Anomalous nodes are defined as those nodes that deviate significantly from other nodes in the structure and attributes. Discovering anomalous connections in the network, nodes with anomalous behavior, nodes containing anomalous information, etc. can be abstracted as anomaly detection problems for graphs. The anomalous transactions in the data are usually some illegal violations such as money laundering, tax evasion, illegal financing and fraud. These transactions usually have different values from other nodes in terms of characteristics such as time step, transaction amount, number of inputs and outputs. Through the above analysis, the anomaly score of a node can be measured by the network structure and attribute reconstruction error.
The embedding reconstruction method can filter out nodes with rare topology or node attributes, and the reconstructed network is generated by an induction of the features of normal nodes that occupy the majority of the original data. Therefore, if the structural and attribute information of a node is reconstructed and still approximates the original state, then it is a normal node with a high probability. Otherwise, it may be more different from the majority of nodes, i.e., anomalous node.

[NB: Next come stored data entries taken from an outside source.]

-- ==== Sys2Proof/Machine/State.lean ====
section
/-! DEFINITION. The state of HCT and of its host as plain data (10_state.md R20, R21, R38), the reasons a step can stop,
and the state after reset (R39). -/

namespace Sys2Proof.Machine

/-- "`Node` or none" of R20 as one type: `absent` is none. The register TREE holds one (R30). -/
inductive Tree where
  | absent
  | leaf (sym : Byte)
  | inner (left right : Tree)
  deriving DecidableEq, Repr

/-- The item of a preview listing (R20; 46_operations.md R157). -/
structure PreviewItem where
  depth : Nat
  name : Bytes
  deriving DecidableEq, Repr

/-- `CodeTable` (R20): the entries of the partial map, ascending by byte value. DESIGN CHOICE, log 13. -/
abbrev CodeTable := List (Byte × Bits)

/-- `FreqTable` (R20): the nonzero counts of the total map, ascending by byte value; an unlisted byte has count 0.
DESIGN CHOICE, log 13. -/
abbrev FreqTable := List (Byte × Nat)

/-- The OPEN parameters the commands read (00_scope.md R6, "A model takes each OPEN parameter as an argument"). No step
changes them. `bufCap` is below 2^64 (R29). -/
structure Params where
  bufCap : BitVec 64
  walkDepthMax : Nat
  archiveExt : Bytes
  deriving DecidableEq, Repr

/-- The filesystem requests of 20_memory.md R57. -/
inductive HostReq where
  | stat (path : Bytes)
  | list (path : Bytes)
  | read (path : Bytes)
  | create (path : Bytes)
  | append (data : Bytes)
  | close
  | mkdirs (path : Bytes)
  | writeFile (path data : Bytes)
  deriving DecidableEq, Repr

/-- The replies of R57. -/
inductive HostReply where
  | missing
  | file
  | dir
  | names (segments : List Bytes)
  | data (contents : Bytes)
  | ok
  | ioFail
  deriving DecidableEq, Repr

/-- The host's side (R38; 20_memory.md section 7): its filesystem, the open output archive (its path), the ordered trace
of requests and replies (00_scope.md R17, R18), the draws of its coming replies (log 2), and whether duty 4 is lifted
(log 3). -/
structure HostSide where
  files : FileSystem
  archive : Option Bytes
  trace : List (HostReq × HostReply)
  draws : List Draw
  mayChange : Bool
  deriving DecidableEq, Repr

/-- The value of a host transaction on a register, by the register's type (R21). `noTree` is TREE's reset value (R22). -/
inductive RegValue where
  | word (v : Word)
  | bytes (v : Bytes)
  | nat (v : Nat)
  | freqs (v : FreqTable)
  | table (v : CodeTable)
  | byte (v : Byte)
  | kind (v : BitVec 2)
  | items (v : List PreviewItem)
  | noTree
  deriving DecidableEq, Repr

/-- The host's transactions (R22): HOST_WRITE, HOST_READ, and RESET (70_reset_and_hazards.md R182). `write 0` issues a
command word (R23). -/
inductive HostTx where
  | write (n : Nat) (v : RegValue)
  | read (n : Nat)
  | reset
  deriving DecidableEq, Repr

/-- HCT has no fault state: "None of them is a fault, a stuck state or a hang" (70_reset_and_hazards.md R196). The type
has no constructor, so no step can fault. Log 15. -/
inductive Fault where
  deriving DecidableEq, Repr

/-- Why a step can be refused. -/
inductive Refusal where
  /-- An instruction with no meaning yet; raised by no arm of `exec`. Safe. -/
  | notModelled (mnemonic : String)
  /-- A HOST_WRITE to register `n` of a value outside the register's type or invariant: "there is no transition for it"
  (70_reset_and_hazards.md R196, D39); or of a path that is not in HCT's form, from a host that breaks duty 3 and so has no
  move (20_memory.md R59, D32). Raised by the host's transaction in `step`, by no instruction. Safe. Log 3, 14. -/
  | hostWrite (n : Nat)
  deriving DecidableEq, Repr

/-- The registers of R21 (CMD is a port and keeps no value, R23), the parameters, the host's side, and the model's own
fields: `tx`, the host's coming transactions, and `readout`, the value its last HOST_READ returned (log 4). -/
structure State where
  status : Word
  din : Bytes
  dout : Bytes
  pos : Nat
  ft : FreqTable
  tree : Tree
  ct : CodeTable
  pk : Bytes
  eff : Byte
  name : Bytes
  kind : BitVec 2
  pin : Bytes
  pout : Bytes
  pdst : Bytes
  pvw : List PreviewItem
  params : Params
  host : HostSide
  tx : List HostTx
  readout : Option RegValue
  deriving DecidableEq, Repr

/-- The reset values of R39 around given parameters, host side, transactions and readout, which RESET leaves as they are
(70_reset_and_hazards.md R182). -/
def State.resetWith (params : Params) (host : HostSide) (tx : List HostTx) (readout : Option RegValue) : State where
  status := 0
  din := []
  dout := []
  pos := 0
  ft := []
  tree := .absent
  ct := []
  pk := []
  eff := 8
  name := []
  kind := 0
  pin := []
  pout := []
  pdst := []
  pvw := []
  params := params
  host := host
  tx := tx
  readout := readout

/-- The machine right after power-on reset (R39, R182): idle, no transaction waiting, the parameters OPEN, the host's
filesystem free (R185). Log 1, 17, 21. -/
def State.reset : State :=
  State.resetWith
    { bufCap := Config.bufCap, walkDepthMax := Config.walkDepthMax, archiveExt := Config.archiveExt }
    { files := fsCanon Config.startFiles, archive := none, trace := [], draws := [], mayChange := Config.hostMayChange }
    [] none

end Sys2Proof.Machine
end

In the anomaly detection stage, the anomaly score of each node is calculated by combining its connection and attribute information based on the reconstructed error of the matrix. The anomaly scores are arranged in descending order of the nodes, and the nodes with higher scores are more likely to have anomalies. Nodes with scores higher than \({\theta }\)are marked as predicted anomalies and compared with their true labels, and the detection effectiveness of the algorithm is judged using various evaluation metrics. \({\theta }\)is taken in relation to the distribution of anomaly scores.